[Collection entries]
=======

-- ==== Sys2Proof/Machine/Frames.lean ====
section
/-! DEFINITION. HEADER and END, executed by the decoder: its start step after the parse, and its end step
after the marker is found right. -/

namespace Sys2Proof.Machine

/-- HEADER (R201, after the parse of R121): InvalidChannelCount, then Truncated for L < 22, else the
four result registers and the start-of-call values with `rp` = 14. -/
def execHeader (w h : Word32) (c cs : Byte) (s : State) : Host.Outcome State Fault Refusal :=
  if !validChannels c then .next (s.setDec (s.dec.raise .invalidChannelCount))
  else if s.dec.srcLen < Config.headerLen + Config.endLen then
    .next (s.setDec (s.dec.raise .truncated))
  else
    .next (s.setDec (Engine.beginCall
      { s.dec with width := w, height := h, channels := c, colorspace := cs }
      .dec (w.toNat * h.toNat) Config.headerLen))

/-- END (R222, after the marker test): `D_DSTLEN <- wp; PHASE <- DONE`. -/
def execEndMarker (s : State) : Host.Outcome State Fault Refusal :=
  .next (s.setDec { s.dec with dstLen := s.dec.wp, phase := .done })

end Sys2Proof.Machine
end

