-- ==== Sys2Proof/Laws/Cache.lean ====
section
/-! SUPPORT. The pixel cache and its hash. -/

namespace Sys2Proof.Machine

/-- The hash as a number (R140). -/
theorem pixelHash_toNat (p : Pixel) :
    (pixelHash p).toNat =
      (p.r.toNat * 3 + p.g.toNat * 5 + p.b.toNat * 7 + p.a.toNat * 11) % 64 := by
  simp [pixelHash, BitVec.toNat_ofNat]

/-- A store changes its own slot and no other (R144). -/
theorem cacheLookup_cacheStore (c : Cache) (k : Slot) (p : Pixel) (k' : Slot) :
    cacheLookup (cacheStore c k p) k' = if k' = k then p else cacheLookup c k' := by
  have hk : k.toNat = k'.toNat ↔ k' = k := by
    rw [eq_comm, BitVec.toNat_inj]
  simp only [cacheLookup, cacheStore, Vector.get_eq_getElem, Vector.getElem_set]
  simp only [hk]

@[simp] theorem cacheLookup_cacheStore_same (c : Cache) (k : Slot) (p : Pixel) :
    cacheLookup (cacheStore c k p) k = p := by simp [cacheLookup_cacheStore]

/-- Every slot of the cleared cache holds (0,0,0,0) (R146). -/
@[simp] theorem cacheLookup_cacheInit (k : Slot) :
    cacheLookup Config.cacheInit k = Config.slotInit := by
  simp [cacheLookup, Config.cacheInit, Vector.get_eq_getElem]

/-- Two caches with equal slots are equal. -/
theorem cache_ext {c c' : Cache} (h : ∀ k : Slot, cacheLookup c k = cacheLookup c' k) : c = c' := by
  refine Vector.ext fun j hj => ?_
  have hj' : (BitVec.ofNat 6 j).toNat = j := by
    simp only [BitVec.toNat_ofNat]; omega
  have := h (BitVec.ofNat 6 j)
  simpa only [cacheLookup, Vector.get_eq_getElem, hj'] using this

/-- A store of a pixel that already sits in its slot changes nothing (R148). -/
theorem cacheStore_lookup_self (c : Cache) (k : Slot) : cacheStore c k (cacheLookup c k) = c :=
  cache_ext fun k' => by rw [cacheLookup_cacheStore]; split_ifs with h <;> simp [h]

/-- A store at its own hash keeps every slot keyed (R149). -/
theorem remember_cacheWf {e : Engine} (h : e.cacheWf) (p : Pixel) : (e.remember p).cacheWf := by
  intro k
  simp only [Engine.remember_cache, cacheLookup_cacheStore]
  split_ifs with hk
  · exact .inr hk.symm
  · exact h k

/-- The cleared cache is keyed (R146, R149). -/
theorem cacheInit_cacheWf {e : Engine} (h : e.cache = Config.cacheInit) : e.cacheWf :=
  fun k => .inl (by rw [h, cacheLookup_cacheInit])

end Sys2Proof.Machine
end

=======

▶ [Exercise objective]: Copy the entries above exactly, but only from the line holding "(s.setDec (s.dec.raise .truncated))" through the line holding "keyed (R149). -/", both included.

▶ [Answer section]:
    .next (s.setDec (s.dec.raise .truncated))
  else
    .next (s.setDec (Engine.beginCall
      { s.dec with width := w, height := h, channels := c, colorspace := cs }
      .dec (w.toNat * h.toNat) Config.headerLen))

/-- END (R222, after the marker test): `D_DSTLEN <- wp; PHASE <- DONE`. -/
def execEndMarker (s : State) : Host.Outcome State Fault Refusal :=
  .next (s.setDec { s.dec with dstLen := s.dec.wp, phase := .done })

end Sys2Proof.Machine
end

-- ==== Sys2Proof/Laws/Cache.lean ====
section
/-! SUPPORT. The pixel cache and its hash. -/

namespace Sys2Proof.Machine

/-- The hash as a number (R140). -/
theorem pixelHash_toNat (p : Pixel) :
    (pixelHash p).toNat =
      (p.r.toNat * 3 + p.g.toNat * 5 + p.b.toNat * 7 + p.a.toNat * 11) % 64 := by
  simp [pixelHash, BitVec.toNat_ofNat]

/-- A store changes its own slot and no other (R144). -/
theorem cacheLookup_cacheStore (c : Cache) (k : Slot) (p : Pixel) (k' : Slot) :
    cacheLookup (cacheStore c k p) k' = if k' = k then p else cacheLookup c k' := by
  have hk : k.toNat = k'.toNat ↔ k' = k := by
    rw [eq_comm, BitVec.toNat_inj]
  simp only [cacheLookup, cacheStore, Vector.get_eq_getElem, Vector.getElem_set]
  simp only [hk]

@[simp] theorem cacheLookup_cacheStore_same (c : Cache) (k : Slot) (p : Pixel) :
    cacheLookup (cacheStore c k p) k = p := by simp [cacheLookup_cacheStore]

/-- Every slot of the cleared cache holds (0,0,0,0) (R146). -/
@[simp] theorem cacheLookup_cacheInit (k : Slot) :
    cacheLookup Config.cacheInit k = Config.slotInit := by
  simp [cacheLookup, Config.cacheInit, Vector.get_eq_getElem]

/-- Two caches with equal slots are equal. -/
theorem cache_ext {c c' : Cache} (h : ∀ k : Slot, cacheLookup c k = cacheLookup c' k) : c = c' := by
  refine Vector.ext fun j hj => ?_
  have hj' : (BitVec.ofNat 6 j).toNat = j := by
    simp only [BitVec.toNat_ofNat]; omega
  have := h (BitVec.ofNat 6 j)
  simpa only [cacheLookup, Vector.get_eq_getElem, hj'] using this

/-- A store of a pixel that already sits in its slot changes nothing (R148). -/
theorem cacheStore_lookup_self (c : Cache) (k : Slot) : cacheStore c k (cacheLookup c k) = c :=
  cache_ext fun k' => by rw [cacheLookup_cacheStore]; split_ifs with h <;> simp [h]

/-- A store at its own hash keeps every slot keyed (R149). -/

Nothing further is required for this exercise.